# TRY IT
If a line in the entries below includes "load", pick it out and copy it.

▬▬▬

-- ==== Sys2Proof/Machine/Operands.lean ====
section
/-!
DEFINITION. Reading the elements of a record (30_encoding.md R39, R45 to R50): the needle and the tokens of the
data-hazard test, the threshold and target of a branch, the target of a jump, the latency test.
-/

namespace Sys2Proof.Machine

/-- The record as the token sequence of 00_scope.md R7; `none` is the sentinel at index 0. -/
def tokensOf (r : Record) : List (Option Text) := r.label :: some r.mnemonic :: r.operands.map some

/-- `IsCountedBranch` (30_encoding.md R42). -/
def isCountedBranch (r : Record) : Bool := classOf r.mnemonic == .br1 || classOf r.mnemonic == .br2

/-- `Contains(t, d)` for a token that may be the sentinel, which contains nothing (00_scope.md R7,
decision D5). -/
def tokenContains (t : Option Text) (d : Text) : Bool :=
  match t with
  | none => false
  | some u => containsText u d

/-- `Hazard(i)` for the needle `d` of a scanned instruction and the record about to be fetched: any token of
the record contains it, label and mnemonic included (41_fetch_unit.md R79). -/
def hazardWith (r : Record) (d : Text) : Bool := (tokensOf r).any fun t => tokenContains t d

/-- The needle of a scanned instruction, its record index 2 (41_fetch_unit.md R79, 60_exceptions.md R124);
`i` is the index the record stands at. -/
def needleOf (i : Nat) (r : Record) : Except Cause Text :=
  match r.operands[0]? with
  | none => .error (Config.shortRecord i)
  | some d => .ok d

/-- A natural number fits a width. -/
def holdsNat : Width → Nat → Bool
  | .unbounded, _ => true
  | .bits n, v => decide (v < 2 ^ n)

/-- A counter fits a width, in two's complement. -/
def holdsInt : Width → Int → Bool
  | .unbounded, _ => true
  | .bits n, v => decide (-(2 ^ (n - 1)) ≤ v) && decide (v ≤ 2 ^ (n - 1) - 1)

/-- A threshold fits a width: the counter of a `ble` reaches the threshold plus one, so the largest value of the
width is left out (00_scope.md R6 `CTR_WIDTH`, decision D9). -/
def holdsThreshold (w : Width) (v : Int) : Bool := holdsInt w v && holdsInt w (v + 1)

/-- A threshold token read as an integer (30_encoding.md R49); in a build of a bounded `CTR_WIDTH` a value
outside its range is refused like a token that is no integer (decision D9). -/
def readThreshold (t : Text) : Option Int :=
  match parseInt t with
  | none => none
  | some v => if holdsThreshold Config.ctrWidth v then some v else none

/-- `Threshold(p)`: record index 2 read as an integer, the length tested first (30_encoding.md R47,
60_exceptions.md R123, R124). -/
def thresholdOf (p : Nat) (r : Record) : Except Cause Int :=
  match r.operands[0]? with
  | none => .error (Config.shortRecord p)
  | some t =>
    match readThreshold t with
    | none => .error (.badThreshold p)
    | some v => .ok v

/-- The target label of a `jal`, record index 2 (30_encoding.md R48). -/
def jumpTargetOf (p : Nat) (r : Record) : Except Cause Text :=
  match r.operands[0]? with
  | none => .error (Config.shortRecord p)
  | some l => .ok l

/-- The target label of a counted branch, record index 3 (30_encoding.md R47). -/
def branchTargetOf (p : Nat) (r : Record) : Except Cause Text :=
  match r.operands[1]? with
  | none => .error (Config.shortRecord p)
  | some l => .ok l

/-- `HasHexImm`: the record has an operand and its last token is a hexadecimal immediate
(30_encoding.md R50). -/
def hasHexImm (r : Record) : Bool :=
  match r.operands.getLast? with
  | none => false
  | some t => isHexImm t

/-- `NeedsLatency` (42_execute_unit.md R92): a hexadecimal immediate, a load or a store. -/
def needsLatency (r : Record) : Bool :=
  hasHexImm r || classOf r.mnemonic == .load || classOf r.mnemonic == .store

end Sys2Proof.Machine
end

▬▬▬

# SOLUTION TO THIS PROBLEM
/-- `NeedsLatency` (42_execute_unit.md R92): a hexadecimal immediate, a load or a store. -/
  hasHexImm r || classOf r.mnemonic == .load || classOf r.mnemonic == .store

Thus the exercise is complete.